#### Dataset entries:
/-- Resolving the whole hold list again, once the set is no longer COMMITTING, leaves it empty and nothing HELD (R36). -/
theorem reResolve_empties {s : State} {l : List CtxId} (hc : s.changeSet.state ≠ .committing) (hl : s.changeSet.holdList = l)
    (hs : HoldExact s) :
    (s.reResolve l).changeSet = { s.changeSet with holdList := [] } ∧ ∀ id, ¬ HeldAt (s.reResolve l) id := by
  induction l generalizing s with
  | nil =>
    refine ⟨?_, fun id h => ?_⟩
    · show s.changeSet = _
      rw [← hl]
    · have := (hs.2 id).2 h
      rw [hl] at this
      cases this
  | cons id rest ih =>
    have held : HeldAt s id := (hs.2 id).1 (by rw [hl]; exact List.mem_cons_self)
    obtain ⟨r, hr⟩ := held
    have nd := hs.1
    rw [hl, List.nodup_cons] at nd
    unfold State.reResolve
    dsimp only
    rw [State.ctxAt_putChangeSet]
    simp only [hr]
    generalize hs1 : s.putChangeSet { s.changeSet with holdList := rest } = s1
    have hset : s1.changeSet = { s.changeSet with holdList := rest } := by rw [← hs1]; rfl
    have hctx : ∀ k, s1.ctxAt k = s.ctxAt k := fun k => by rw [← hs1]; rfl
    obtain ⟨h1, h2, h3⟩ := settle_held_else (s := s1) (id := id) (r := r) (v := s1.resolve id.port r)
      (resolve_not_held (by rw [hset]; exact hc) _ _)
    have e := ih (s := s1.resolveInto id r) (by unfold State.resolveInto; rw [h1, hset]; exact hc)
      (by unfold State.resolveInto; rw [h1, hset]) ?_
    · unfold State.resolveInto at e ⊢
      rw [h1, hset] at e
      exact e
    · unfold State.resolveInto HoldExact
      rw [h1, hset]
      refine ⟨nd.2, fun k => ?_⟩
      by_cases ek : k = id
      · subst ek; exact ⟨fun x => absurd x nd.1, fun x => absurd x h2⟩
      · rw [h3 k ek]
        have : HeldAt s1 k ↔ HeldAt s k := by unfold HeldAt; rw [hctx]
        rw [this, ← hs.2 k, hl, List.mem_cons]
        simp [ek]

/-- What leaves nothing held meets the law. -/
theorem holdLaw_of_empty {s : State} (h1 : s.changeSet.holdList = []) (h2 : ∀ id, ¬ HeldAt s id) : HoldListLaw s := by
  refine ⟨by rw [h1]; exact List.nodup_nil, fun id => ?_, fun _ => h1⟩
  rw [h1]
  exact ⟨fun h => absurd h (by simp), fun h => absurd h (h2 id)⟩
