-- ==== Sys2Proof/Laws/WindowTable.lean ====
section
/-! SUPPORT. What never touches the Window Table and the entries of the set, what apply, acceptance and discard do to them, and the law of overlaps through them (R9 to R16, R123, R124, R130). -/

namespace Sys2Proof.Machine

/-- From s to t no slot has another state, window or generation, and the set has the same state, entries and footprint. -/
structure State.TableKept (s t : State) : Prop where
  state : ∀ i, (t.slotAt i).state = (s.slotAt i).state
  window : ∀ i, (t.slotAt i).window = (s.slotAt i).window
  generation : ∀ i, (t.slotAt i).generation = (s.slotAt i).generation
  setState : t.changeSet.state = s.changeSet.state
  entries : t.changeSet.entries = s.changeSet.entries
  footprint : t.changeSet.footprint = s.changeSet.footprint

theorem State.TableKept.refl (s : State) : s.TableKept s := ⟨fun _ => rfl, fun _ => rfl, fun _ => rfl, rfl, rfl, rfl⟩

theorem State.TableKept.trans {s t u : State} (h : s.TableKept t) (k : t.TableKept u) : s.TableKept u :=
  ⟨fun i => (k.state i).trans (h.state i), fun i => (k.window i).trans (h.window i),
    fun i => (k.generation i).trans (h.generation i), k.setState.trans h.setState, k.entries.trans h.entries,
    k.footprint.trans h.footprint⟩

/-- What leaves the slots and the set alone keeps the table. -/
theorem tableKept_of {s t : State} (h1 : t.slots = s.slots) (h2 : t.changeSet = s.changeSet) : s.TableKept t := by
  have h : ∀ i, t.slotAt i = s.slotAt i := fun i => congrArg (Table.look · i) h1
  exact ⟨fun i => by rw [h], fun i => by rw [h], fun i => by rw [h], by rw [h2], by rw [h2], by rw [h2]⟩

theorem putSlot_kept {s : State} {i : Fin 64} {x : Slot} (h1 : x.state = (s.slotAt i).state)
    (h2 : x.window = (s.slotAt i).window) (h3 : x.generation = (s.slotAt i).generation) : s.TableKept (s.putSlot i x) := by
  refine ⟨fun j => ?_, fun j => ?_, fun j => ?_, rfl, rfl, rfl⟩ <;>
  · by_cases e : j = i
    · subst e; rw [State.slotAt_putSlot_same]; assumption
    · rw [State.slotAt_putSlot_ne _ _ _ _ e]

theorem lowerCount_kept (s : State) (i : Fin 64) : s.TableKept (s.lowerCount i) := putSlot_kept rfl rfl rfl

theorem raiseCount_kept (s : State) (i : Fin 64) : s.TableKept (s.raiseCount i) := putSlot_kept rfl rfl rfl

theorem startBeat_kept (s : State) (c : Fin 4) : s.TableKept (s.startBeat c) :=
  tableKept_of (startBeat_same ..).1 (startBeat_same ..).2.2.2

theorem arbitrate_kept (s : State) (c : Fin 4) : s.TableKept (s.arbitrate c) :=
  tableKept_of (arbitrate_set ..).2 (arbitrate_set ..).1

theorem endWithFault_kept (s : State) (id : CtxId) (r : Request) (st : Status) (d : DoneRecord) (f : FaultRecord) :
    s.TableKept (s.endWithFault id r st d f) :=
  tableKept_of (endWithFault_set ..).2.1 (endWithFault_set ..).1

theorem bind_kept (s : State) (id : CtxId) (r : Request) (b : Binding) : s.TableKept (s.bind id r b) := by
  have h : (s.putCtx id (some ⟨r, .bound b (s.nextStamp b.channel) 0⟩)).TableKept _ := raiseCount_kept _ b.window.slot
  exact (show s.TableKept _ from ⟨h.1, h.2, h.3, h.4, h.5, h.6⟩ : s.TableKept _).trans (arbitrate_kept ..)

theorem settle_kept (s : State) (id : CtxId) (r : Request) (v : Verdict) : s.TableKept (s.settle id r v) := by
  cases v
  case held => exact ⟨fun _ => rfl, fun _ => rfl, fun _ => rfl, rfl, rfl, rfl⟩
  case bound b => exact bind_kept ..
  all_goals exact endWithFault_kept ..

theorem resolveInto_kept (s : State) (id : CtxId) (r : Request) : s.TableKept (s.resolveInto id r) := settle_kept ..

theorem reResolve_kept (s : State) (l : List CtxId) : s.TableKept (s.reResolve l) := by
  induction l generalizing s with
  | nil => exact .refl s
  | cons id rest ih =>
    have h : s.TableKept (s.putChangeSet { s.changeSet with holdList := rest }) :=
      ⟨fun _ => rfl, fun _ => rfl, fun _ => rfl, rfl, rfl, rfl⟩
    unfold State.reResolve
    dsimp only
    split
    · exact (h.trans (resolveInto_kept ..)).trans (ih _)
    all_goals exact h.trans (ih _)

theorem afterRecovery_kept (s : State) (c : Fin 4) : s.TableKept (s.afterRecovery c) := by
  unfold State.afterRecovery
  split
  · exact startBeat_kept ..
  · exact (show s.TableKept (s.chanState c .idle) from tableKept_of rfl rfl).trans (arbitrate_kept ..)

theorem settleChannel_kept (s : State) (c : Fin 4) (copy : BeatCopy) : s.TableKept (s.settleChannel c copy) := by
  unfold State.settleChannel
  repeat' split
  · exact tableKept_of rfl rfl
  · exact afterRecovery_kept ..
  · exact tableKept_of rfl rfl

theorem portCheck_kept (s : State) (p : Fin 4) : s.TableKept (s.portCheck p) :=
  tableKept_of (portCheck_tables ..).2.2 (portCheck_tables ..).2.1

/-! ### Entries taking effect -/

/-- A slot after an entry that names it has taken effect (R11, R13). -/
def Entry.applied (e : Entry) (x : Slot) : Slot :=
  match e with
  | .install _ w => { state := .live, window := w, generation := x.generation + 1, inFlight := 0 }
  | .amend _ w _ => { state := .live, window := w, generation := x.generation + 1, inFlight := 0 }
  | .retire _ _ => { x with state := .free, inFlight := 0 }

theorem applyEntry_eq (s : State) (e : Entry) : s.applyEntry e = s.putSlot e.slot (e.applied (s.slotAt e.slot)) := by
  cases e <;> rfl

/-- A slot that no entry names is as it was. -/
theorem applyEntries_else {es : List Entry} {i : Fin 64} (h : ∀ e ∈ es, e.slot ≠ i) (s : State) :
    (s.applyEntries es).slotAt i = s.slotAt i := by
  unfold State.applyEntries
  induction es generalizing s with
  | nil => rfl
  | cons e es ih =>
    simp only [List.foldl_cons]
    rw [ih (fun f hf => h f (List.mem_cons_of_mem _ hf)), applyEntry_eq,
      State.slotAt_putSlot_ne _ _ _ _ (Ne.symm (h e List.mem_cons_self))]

#### Task item:
The answer must consist of every line from the entries above that contains the string "refl".

#### Result of the task:
theorem State.TableKept.refl (s : State) : s.TableKept s := ⟨fun _ => rfl, fun _ => rfl, fun _ => rfl, rfl, rfl, rfl⟩
  | nil => exact .refl s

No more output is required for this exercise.